Im currently running VMware on XP. i have installed a PCI realtek network in addition the the onboard VIA one. i have downloaded the appropriate pfsense VMware appliace from the website and am trying to set it up.

it runs but at the moment it only see 1 network adapter. i want to be able to use the WAN (onboard) and the LAN (NIC card). i can add an additional network card as NAT in the settings but am none the wiser as i cannot identify which connection is what..

i was hoping to test this out the device(s) connected to the NIC network adapter would be behind the firewall.

i have looked on the pfsense forum, but havent found anything. i will look further into this later, but any ideas on where im going wrong?

my router gives out a 192.168.1.x (255.255.255.0), so im guessing that my pfsense firewall (VM) would have a 192.168.1.x address too?? i have seen on other sites that the pfsense is on a different subnet eg. 10.10.10.10???

confused..


----------



## Phou (May 26, 2011)

You should have 2 network adapter in pfsense VMware setting. First one should be set to bridged, this will be your WAN and will gather the IP information from your router which will be in the 192.168.1.xxx network. Second one is the LAN and should be in a team segment, you need to create a team first to see this option available, then add the pfsense machine.

Power up the pfsense, select option 1 (Assign Interface), em0 should be WAN, em1 is LAN. Select option 2 (Set LAN IP address), set the IP to something like 192.168.2.1 subnet 255.255.255.0, this will be a different network from the WAN interface.

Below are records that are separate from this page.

-- ==== Sys2Proof/Laws/KeepsPair.lean ====
section
/-!
SUPPORT. Laws/KeepsPair.lean: what each operation of maintenance, the pair, memory integrity and DMA keeps (Laws/Keeps.lean): one lemma for each.
-/
set_option maxRecDepth 4000
set_option linter.all false

namespace Sys2Proof.Machine

/-! ## Machine/Maintenance.lean -/

theorem keeps_execSweepStripe {pK : Bool} {AK : Nat} {sK tK : State} (group : Nat) (stripe : Nat) (reads : List ColRead) (hA : 32634787 &&& AK = 32634787)  (hK : Keeps pK AK sK tK) :
    KeepsR pK AK sK (execSweepStripe group stripe reads tK) := by
  refine KeepsR.lift (B := 32634787) ?_ hA hK
  clear hK hA
  have hK : Keeps pK 32634787 tK tK := Keeps.refl ..
  unfold execSweepStripe
  (try dsimp only)
  repeat' (first | assumption | rfl | (intro) | (with_reducible first | apply keepsR_next | apply keeps_foldl | apply keepsP_foldl | apply keeps_ite | apply keeps_cond | apply keepsR_ite | apply keepsP_ite | apply keepsO_pair | apply keepsO_none | apply keepsO_ite | apply keepsV_mk | apply keepsV_ite | apply keepsP_mk | apply keeps_State_inStep | apply keeps_State_resumeSwept | apply keeps_State_setGrp | apply keeps_State_sweepAt) | simp only [keeps_mk_iff, devSame_refl, devSame_mk, Nat.reduceAnd, eq_self, true_or, or_true, implies_true] | (refine KeepsP.of_eq (by assumption) ?_) | (refine KeepsO.of_eq (by assumption) ?_) | (refine KeepsV.of_eq (by assumption) ?_) | split)

theorem keeps_State_setRebuild {pK : Bool} {AK : Nat} {sK tK : State} (r : Rebuild) (hA : 32768 &&& AK = 32768)  (hK : Keeps pK AK sK tK) :
    Keeps pK AK sK (State.setRebuild tK r) := by
  refine Keeps.lift (B := 32768) ?_ hA hK
  clear hK hA
  have hK : Keeps pK 32768 tK tK := Keeps.refl ..
  simp (maxDischargeDepth := 60) +contextual only [State.setRebuild, Nat.reduceAnd, eq_self, true_or, or_true, devSame_refl, keeps_mk, hK]

theorem keeps_State_rebuildStripe {pK : Bool} {AK : Nat} {sK tK : State} (r : Rebuild) (st : Nat) (reads : List ColRead) (hA : 32634403 &&& AK = 32634403)  (hK : Keeps pK AK sK tK) :
    Keeps pK AK sK (State.rebuildStripe tK r st reads) := by
  refine Keeps.lift (B := 32634403) ?_ hA hK
  clear hK hA
  have hK : Keeps pK 32634403 tK tK := Keeps.refl ..
  unfold State.rebuildStripe
  (try dsimp only); (repeat' split) <;> simp (maxDischargeDepth := 60) +contextual only [Nat.reduceAnd, eq_self, true_or, or_true, implies_true, devSame_refl, keeps_ite, keeps_foldl, keeps_mk, keeps_State_bumpBy, keeps_State_countRecon, keeps_State_openEntry, keeps_State_recordLost, keeps_State_startBrand, keeps_State_tallyWait, hK]

theorem keeps_execSkidderStripe {pK : Bool} {AK : Nat} {sK tK : State} (group : Nat) (member : Nat) (reads : List ColRead) (hA : 32634403 &&& AK = 32634403)  (hK : Keeps pK AK sK tK) :
    KeepsR pK AK sK (execSkidderStripe group member reads tK) := by
  refine KeepsR.lift (B := 32634403) ?_ hA hK
  clear hK hA
  have hK : Keeps pK 32634403 tK tK := Keeps.refl ..
  unfold execSkidderStripe
  (try dsimp only)
  repeat' (first | assumption | rfl | (intro) | (with_reducible first | apply keepsR_next | apply keeps_foldl | apply keepsP_foldl | apply keeps_ite | apply keeps_cond | apply keepsR_ite | apply keepsP_ite | apply keepsO_pair | apply keepsO_none | apply keepsO_ite | apply keepsV_mk | apply keepsV_ite | apply keepsP_mk | apply keeps_State_inStep | apply keeps_State_rebuildDone | apply keeps_State_rebuildStripe | apply keeps_State_rebuiltStripe | apply keeps_State_setRebuild | apply keeps_State_startRebuild) | simp only [keeps_mk_iff, devSame_refl, devSame_mk, Nat.reduceAnd, eq_self, true_or, or_true, implies_true] | (refine KeepsP.of_eq (by assumption) ?_) | (refine KeepsO.of_eq (by assumption) ?_) | (refine KeepsV.of_eq (by assumption) ?_) | split)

Add a machine to the team, make sure the network adapter is on the team LAN segment, if done correctly the machine should grab the IP information from the pfsense DHCP server if enable, then you should be able to access the web configuration.

Hopes this help.


----------



## A_D (May 29, 2006)

Phou said:


> You should have 2 network adapter in pfsense VMware setting. First one should be set to bridged, this will be your WAN and will gather the IP information from your router which will be in the 192.168.1.xxx network. Second one is the LAN and should be in a team segment, you need to create a team first to see this option available, then add the pfsense machine.
> 
> Power up the pfsense, select option 1 (Assign Interface), em0 should be WAN, em1 is LAN. Select option 2 (Set LAN IP address), set the IP to something like 192.168.2.1 subnet 255.255.255.0, this will be a different network from the WAN interface.
> 
> ...


what is meant by replicate network connection state (under Bridged)? sorry if its a stupid question...i most probably need a pfsense for dummies guide:4-dontkno


----------



## Phou (May 26, 2011)

That's for laptops that switches between wireless and wired.


----------